(Dataset entries)
= Beginning of Section =

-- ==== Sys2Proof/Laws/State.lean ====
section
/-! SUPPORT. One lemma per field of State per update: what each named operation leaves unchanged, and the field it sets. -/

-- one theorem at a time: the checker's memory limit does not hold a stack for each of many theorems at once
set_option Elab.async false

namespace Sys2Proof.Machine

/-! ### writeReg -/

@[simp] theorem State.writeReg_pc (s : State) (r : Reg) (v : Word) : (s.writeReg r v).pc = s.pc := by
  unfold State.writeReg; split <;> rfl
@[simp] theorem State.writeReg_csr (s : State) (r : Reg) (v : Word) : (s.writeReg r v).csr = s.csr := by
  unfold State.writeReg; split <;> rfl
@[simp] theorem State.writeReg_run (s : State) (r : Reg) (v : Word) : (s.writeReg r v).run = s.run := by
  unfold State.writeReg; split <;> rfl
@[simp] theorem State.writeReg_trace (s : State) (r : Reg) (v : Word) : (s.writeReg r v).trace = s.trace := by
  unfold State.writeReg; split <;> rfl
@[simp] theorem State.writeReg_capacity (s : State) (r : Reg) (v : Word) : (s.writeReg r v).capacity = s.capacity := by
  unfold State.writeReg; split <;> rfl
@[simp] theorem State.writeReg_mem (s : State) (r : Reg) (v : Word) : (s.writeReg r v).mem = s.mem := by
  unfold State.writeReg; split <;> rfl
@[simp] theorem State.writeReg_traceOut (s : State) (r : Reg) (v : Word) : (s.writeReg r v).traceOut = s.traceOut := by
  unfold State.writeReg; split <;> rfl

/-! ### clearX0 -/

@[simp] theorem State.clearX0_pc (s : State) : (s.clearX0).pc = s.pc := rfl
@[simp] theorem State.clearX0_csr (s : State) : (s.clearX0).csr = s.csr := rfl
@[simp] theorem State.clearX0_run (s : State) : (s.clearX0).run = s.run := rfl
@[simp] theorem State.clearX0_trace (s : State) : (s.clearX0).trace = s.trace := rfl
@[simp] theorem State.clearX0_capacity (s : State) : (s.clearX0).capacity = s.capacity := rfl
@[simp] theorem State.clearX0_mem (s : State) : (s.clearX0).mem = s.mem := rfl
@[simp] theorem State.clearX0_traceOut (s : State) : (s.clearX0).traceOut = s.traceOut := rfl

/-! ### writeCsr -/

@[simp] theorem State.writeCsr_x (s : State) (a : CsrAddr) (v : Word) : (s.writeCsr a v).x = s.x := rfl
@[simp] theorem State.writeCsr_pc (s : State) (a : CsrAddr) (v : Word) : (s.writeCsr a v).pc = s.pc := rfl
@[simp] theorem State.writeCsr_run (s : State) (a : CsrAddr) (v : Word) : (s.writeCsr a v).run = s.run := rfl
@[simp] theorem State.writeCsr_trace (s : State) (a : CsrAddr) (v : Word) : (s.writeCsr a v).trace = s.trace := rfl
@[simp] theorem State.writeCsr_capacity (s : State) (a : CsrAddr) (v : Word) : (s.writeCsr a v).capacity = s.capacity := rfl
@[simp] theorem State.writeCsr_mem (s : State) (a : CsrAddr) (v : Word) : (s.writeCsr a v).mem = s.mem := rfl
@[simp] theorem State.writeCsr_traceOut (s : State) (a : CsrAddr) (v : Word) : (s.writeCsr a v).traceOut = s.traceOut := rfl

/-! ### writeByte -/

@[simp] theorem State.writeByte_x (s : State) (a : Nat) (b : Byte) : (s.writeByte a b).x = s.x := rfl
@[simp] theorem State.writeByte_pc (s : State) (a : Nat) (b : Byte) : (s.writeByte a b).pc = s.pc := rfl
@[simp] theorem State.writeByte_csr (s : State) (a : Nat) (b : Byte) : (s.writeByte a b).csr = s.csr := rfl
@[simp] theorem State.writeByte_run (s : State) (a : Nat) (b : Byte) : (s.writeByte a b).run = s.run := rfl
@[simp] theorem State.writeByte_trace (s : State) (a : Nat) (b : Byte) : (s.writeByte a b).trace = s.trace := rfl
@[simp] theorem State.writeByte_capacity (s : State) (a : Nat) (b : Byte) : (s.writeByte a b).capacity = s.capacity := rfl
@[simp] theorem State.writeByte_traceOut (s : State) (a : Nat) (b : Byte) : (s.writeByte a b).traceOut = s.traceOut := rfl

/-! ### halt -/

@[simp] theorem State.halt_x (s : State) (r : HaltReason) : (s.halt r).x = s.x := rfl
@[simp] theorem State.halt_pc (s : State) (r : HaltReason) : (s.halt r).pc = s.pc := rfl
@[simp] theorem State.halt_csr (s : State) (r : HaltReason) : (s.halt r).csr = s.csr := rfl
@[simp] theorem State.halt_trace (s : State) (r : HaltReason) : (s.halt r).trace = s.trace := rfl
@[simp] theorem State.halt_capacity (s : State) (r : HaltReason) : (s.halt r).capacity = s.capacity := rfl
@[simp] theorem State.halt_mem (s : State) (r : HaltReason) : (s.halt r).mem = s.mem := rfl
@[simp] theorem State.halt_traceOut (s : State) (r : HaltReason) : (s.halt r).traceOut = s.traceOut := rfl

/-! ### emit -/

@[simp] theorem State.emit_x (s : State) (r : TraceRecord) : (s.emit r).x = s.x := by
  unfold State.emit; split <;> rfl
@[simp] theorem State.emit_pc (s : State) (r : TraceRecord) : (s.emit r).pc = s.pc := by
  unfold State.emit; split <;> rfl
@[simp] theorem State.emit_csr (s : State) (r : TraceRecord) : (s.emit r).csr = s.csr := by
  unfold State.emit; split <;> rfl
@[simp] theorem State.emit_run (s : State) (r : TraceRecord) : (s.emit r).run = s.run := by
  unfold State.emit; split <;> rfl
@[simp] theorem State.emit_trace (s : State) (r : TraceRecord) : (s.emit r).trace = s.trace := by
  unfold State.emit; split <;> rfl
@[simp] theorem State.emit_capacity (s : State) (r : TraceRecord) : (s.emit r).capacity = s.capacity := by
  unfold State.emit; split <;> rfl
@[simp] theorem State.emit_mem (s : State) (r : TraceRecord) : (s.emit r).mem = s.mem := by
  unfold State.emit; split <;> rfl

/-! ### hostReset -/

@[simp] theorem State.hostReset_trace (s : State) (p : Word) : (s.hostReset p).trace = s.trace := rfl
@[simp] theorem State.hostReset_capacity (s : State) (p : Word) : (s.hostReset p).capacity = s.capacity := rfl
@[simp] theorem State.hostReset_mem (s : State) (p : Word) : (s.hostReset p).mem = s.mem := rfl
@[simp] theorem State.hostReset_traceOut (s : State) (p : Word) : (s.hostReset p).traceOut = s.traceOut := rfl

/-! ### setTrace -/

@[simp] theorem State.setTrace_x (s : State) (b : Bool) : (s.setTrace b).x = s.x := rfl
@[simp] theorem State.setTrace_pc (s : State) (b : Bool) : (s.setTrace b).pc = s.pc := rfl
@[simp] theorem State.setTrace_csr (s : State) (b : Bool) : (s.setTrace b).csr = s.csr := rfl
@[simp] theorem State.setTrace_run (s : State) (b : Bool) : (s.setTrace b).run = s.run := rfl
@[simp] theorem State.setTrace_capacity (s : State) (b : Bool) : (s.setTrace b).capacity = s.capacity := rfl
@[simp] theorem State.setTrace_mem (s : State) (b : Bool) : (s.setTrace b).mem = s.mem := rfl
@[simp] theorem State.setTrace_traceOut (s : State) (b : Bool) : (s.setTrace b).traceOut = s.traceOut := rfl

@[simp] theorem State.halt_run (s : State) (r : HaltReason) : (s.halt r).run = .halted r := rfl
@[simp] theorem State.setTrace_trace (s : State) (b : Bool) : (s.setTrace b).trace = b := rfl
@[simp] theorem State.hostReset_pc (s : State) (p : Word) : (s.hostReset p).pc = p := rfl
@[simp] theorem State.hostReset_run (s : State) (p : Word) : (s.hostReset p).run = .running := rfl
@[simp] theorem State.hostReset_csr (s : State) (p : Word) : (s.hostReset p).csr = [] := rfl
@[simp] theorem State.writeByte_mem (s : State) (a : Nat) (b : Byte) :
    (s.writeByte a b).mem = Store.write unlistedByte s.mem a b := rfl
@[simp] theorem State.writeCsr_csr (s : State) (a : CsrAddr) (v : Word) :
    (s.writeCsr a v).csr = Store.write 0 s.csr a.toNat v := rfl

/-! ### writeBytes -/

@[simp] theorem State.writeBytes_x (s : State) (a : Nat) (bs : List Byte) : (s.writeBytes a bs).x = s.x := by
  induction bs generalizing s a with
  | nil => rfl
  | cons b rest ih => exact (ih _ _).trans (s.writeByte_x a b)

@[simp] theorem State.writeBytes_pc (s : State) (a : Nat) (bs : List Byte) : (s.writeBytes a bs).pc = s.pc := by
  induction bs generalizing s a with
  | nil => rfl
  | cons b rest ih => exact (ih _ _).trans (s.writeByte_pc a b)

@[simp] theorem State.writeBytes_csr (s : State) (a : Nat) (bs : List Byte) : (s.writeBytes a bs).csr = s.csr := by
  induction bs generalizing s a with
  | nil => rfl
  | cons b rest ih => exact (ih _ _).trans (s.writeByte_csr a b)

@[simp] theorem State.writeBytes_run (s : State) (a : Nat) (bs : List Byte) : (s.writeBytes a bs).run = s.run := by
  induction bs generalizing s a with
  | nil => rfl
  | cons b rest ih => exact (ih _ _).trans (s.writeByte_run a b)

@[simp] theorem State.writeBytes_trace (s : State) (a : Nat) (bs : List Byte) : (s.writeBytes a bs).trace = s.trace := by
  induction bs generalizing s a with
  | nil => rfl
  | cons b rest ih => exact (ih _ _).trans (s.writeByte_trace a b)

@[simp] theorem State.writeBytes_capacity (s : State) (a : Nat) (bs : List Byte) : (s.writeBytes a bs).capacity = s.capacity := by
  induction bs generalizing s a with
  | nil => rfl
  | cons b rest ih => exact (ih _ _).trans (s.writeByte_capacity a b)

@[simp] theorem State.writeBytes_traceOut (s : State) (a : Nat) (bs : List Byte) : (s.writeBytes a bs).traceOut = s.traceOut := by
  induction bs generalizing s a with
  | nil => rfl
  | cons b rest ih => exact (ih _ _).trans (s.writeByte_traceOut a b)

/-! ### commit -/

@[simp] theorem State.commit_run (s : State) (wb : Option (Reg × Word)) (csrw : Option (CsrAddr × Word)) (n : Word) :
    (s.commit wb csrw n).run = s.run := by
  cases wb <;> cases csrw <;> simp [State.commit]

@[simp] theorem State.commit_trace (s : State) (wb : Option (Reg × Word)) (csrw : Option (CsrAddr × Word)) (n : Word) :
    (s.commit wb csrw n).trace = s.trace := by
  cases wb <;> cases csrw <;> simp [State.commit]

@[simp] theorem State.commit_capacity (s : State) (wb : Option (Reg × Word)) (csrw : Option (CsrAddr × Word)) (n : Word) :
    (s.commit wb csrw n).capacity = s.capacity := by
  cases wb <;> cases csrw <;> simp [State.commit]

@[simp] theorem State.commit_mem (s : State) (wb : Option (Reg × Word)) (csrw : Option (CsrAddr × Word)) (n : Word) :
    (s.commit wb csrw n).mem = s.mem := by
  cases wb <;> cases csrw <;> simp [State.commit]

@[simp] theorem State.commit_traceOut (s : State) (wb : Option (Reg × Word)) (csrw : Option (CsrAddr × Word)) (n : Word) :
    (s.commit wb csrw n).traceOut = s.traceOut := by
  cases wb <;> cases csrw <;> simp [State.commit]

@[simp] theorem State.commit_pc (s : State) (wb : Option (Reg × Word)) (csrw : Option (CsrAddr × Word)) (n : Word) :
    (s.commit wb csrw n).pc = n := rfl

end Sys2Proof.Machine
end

= End of Section =

**YOUR INSTRUCTIONS**
What is needed is the number of lines in the data that hold the word "Store", and nothing more.

**WRITTEN REPLY**
2